** Data excerpts **

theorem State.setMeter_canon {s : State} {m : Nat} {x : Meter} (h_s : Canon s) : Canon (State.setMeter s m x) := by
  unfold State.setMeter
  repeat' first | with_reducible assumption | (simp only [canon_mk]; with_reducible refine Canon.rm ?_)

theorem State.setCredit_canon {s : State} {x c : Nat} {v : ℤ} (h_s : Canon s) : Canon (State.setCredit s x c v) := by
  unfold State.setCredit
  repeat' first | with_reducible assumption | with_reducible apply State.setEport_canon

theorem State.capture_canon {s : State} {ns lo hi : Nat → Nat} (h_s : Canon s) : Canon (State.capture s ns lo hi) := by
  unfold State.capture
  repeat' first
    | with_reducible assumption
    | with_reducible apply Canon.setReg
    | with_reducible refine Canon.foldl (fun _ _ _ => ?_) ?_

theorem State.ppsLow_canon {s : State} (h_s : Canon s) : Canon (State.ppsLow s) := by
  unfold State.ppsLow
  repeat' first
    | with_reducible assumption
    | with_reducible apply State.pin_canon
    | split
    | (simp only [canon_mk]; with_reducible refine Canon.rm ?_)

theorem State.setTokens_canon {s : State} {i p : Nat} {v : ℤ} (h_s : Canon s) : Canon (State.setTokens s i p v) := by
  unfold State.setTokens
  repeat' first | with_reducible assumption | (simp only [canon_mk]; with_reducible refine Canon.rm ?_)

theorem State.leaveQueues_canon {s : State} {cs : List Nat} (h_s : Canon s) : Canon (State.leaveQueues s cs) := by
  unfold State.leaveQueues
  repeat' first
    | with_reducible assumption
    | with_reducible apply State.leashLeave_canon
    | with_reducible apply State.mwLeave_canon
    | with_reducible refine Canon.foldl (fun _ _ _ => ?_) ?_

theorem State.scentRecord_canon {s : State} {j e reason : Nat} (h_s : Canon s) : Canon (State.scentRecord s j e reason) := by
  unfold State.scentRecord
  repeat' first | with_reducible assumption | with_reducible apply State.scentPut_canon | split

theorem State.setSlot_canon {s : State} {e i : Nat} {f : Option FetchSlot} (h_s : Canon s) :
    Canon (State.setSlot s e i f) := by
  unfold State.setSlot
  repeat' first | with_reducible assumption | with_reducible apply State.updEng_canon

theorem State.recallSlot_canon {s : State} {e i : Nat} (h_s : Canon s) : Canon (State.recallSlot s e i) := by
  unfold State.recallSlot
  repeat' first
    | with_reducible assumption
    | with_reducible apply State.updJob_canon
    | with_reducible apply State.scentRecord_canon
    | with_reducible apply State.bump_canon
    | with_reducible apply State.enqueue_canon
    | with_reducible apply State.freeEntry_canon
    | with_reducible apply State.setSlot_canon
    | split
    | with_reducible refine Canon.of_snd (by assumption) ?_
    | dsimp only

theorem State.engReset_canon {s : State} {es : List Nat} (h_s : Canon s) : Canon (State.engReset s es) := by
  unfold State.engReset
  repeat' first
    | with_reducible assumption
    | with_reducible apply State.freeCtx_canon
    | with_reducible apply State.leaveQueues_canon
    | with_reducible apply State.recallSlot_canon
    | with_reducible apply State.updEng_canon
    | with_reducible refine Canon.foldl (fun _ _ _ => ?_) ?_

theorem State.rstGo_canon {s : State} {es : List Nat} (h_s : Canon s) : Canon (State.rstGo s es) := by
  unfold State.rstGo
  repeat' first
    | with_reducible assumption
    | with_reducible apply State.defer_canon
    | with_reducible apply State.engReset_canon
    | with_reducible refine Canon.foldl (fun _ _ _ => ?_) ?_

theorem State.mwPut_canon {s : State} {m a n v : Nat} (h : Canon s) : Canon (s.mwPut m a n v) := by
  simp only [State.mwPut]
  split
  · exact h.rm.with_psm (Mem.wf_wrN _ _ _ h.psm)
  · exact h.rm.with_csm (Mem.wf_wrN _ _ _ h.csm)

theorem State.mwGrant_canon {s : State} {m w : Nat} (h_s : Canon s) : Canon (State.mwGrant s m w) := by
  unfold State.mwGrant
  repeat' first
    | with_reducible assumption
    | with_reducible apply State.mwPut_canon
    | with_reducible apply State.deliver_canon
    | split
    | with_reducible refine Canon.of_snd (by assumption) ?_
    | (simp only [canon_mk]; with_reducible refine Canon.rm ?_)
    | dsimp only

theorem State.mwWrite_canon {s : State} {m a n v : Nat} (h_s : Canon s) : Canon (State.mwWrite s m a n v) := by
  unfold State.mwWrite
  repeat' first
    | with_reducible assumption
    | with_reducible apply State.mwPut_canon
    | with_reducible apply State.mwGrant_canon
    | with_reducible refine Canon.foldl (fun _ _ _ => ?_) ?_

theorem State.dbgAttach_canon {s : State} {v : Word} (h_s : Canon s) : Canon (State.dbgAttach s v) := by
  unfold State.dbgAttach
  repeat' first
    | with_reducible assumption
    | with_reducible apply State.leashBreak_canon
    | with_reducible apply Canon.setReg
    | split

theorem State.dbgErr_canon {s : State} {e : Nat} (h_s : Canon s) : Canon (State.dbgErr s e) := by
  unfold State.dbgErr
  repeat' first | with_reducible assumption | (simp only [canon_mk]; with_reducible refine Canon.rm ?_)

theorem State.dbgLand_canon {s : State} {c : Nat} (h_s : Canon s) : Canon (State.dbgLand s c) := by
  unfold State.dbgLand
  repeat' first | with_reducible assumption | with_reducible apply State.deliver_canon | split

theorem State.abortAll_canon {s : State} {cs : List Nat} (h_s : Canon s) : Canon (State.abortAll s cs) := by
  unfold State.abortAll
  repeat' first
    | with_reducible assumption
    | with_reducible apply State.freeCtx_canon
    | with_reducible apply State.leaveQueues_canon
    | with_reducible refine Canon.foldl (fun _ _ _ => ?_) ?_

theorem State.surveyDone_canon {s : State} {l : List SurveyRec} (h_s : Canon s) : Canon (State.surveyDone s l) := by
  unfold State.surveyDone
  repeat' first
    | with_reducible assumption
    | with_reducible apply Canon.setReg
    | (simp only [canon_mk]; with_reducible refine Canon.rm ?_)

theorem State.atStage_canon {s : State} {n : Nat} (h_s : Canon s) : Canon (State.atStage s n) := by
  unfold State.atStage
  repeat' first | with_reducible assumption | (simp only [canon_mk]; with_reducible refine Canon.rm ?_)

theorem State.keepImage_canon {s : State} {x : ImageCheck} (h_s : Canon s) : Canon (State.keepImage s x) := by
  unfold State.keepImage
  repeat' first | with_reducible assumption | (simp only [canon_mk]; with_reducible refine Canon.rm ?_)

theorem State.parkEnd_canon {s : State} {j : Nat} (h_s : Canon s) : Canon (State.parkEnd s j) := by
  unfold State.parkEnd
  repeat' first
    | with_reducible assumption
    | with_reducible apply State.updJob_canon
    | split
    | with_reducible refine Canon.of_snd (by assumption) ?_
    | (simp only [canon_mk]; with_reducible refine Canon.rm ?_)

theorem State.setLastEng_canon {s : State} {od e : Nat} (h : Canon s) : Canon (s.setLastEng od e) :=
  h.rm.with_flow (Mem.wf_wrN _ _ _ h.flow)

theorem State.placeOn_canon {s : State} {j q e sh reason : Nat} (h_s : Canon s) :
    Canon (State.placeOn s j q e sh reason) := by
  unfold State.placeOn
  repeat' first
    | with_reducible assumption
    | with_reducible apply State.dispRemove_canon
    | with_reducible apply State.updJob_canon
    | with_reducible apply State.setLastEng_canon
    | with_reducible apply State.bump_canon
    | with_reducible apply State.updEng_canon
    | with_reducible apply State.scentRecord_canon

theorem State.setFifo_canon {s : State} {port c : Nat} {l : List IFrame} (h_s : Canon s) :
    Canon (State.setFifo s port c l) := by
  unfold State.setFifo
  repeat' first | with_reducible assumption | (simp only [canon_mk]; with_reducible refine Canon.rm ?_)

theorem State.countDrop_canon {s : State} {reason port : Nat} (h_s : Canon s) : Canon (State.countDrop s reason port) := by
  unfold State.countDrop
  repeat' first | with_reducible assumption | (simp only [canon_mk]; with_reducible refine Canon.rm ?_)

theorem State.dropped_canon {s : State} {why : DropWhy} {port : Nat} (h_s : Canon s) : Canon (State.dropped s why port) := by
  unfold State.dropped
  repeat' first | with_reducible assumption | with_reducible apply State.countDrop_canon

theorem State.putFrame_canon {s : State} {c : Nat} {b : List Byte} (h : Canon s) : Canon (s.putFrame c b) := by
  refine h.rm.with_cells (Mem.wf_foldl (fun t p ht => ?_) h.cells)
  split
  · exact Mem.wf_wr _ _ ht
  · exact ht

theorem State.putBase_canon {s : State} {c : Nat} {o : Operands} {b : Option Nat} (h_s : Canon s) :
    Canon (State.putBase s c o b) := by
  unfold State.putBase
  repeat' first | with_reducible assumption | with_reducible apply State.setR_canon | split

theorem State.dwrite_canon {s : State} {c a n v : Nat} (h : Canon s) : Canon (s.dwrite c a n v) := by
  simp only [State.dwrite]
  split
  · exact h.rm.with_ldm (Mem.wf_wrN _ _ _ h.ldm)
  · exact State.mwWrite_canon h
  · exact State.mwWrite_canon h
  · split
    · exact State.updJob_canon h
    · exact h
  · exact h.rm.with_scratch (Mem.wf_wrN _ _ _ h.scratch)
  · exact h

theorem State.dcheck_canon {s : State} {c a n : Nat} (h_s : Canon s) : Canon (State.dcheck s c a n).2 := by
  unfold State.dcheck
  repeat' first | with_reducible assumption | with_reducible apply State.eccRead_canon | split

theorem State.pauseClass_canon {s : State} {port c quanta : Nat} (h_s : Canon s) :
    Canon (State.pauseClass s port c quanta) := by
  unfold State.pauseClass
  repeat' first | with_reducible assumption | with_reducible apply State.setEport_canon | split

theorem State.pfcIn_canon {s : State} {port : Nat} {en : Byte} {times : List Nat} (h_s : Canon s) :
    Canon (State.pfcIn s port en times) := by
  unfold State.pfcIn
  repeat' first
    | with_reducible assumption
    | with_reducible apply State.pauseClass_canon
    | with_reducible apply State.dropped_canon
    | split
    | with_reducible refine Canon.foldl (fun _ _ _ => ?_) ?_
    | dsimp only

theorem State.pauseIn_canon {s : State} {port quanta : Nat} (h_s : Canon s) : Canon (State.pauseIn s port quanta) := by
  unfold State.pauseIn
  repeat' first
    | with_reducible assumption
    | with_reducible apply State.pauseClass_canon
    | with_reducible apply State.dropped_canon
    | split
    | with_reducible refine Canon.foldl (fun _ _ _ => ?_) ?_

** PROBLEM **
Look through the entries and work out how many lines have the word "setTokens" in them; reply with that number only.

** WRITTEN ANSWER **
2